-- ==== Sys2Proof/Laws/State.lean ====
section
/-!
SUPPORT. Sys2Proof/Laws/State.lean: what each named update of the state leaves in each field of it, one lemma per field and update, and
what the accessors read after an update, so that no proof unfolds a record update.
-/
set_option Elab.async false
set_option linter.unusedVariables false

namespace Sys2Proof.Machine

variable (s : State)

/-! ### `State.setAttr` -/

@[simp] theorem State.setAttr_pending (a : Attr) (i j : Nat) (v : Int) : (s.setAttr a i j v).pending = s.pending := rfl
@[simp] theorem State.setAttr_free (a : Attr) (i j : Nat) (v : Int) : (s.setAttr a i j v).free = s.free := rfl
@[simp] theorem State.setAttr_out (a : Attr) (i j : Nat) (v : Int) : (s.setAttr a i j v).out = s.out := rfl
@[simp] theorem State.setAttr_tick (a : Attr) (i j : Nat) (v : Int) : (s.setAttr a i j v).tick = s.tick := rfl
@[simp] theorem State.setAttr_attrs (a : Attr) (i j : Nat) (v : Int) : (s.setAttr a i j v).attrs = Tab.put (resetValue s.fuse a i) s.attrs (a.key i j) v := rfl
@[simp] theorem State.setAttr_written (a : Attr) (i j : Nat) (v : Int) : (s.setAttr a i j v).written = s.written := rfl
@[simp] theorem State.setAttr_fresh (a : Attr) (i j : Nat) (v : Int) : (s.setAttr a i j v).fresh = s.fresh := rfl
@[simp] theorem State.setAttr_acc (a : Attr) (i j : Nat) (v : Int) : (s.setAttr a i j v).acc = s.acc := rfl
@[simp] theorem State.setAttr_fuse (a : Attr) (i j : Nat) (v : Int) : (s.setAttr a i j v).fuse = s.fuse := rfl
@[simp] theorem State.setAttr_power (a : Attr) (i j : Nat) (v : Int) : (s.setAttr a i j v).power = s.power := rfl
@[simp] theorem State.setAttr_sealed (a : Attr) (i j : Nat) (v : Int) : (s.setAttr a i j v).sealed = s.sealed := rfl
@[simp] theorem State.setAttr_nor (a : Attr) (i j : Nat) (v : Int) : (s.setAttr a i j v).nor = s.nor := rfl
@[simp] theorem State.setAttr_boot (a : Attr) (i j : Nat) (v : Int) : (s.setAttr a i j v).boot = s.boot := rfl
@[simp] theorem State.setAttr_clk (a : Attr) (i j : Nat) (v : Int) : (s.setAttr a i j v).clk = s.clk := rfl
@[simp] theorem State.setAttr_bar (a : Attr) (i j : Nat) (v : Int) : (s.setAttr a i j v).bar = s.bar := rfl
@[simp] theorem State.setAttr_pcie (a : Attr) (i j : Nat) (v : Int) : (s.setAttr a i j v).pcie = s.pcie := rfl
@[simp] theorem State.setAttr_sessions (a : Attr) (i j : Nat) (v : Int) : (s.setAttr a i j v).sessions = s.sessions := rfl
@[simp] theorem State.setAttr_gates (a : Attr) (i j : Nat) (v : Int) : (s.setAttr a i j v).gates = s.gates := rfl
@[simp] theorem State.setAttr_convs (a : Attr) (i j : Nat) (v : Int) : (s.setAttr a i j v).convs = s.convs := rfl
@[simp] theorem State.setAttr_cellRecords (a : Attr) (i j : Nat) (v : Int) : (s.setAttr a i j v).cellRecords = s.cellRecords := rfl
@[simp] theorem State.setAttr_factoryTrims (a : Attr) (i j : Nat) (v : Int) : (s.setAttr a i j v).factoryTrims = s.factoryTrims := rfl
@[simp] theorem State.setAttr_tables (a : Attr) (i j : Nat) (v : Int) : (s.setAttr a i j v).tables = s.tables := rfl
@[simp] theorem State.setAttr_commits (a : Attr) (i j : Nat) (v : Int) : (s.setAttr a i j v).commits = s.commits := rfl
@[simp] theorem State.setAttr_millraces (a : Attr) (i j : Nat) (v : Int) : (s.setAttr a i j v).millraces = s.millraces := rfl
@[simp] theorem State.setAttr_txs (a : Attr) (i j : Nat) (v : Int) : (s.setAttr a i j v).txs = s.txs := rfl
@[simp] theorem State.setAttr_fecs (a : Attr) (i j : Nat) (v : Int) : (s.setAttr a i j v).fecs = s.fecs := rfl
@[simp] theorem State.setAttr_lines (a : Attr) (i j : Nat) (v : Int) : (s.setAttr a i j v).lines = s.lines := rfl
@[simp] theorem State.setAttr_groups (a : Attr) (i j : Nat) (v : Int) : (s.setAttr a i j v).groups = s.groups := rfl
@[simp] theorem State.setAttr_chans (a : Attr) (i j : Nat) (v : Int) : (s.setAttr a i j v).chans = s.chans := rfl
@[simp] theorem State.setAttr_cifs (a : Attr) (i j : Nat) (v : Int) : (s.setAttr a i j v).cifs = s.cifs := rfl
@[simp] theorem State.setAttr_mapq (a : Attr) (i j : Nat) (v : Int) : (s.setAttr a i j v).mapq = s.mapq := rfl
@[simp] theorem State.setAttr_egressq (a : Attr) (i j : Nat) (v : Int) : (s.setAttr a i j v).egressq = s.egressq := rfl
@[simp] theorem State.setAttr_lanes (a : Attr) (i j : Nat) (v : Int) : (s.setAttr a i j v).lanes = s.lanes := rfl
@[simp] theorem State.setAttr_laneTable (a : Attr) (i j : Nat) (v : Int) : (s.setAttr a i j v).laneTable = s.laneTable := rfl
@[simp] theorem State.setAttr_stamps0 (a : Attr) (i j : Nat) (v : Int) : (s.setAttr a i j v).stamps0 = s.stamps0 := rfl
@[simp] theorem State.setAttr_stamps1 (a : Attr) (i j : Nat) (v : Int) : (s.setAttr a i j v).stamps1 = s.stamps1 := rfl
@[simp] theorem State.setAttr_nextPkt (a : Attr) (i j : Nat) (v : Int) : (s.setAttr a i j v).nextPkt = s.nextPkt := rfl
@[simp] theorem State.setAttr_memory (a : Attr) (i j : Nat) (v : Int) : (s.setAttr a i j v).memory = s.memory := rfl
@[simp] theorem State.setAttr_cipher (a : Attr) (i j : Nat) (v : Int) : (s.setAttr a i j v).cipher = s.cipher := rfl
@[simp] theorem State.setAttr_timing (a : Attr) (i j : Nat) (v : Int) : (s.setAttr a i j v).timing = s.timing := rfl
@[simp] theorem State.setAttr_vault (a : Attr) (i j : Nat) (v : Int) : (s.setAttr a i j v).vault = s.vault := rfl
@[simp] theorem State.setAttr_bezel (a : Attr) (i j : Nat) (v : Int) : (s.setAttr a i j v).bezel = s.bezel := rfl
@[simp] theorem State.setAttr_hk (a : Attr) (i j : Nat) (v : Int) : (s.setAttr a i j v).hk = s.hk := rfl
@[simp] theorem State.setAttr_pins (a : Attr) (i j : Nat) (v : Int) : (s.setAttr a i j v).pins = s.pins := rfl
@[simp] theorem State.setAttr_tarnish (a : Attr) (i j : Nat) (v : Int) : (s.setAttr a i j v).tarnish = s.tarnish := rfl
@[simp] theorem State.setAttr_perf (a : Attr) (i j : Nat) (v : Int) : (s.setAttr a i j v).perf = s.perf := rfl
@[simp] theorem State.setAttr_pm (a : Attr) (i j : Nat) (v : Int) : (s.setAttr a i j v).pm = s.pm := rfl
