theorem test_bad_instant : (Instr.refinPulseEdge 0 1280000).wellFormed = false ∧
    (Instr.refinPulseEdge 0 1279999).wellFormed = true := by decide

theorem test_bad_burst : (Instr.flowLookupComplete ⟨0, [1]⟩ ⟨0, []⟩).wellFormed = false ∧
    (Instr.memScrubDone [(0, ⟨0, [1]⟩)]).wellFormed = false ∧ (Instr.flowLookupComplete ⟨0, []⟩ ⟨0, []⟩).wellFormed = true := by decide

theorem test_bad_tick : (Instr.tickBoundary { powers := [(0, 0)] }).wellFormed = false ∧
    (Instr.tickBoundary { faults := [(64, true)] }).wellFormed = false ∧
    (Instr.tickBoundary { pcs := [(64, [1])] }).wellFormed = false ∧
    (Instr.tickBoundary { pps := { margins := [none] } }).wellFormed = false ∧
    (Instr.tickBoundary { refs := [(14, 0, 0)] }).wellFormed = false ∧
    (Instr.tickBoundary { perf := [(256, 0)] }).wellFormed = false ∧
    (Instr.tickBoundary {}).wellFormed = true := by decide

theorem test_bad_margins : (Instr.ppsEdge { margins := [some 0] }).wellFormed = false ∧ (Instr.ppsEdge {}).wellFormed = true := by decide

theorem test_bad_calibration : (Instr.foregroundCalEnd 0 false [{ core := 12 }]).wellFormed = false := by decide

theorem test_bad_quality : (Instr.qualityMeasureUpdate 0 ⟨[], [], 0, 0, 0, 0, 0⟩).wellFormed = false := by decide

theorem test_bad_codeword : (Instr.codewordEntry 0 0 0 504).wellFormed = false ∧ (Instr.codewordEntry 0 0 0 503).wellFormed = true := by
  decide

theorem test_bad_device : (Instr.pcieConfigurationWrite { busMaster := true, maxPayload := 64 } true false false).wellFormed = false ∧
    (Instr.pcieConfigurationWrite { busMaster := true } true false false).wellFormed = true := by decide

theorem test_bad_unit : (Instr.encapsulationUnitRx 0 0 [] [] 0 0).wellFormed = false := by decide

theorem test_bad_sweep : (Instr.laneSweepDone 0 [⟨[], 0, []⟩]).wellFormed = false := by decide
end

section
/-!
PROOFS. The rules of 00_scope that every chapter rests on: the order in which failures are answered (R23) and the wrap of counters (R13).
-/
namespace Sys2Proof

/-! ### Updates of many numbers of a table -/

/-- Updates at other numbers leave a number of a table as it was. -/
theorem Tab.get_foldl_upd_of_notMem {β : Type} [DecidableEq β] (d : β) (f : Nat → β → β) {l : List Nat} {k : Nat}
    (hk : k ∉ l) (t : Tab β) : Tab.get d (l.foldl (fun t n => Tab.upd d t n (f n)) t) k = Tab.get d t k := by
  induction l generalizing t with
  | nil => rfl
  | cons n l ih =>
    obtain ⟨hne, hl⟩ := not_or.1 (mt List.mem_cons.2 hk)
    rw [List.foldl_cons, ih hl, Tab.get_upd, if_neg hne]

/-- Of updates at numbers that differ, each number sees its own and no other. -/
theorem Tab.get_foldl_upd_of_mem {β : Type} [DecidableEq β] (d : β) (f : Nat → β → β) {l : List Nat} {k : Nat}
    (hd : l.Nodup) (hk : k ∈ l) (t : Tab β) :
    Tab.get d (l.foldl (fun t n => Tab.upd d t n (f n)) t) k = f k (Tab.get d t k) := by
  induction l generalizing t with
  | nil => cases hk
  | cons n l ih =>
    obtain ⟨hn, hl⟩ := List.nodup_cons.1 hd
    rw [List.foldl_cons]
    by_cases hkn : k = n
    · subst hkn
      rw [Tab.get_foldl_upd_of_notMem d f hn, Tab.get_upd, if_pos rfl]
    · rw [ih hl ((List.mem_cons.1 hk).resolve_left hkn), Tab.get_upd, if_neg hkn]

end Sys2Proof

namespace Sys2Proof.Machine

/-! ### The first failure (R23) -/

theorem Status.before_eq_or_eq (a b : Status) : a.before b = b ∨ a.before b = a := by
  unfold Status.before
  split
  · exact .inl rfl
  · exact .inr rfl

→ EXERCISE DIRECTIONS
Give an exact copy of the lines above from the line with "s.pending := rfl" up to and including the line with "s.tick := rfl", and leave everything else out.

→ RESPONSE BELOW
@[simp] theorem State.setAttr_pending (a : Attr) (i j : Nat) (v : Int) : (s.setAttr a i j v).pending = s.pending := rfl
@[simp] theorem State.setAttr_free (a : Attr) (i j : Nat) (v : Int) : (s.setAttr a i j v).free = s.free := rfl
@[simp] theorem State.setAttr_out (a : Attr) (i j : Nat) (v : Int) : (s.setAttr a i j v).out = s.out := rfl
@[simp] theorem State.setAttr_tick (a : Attr) (i j : Nat) (v : Int) : (s.setAttr a i j v).tick = s.tick := rfl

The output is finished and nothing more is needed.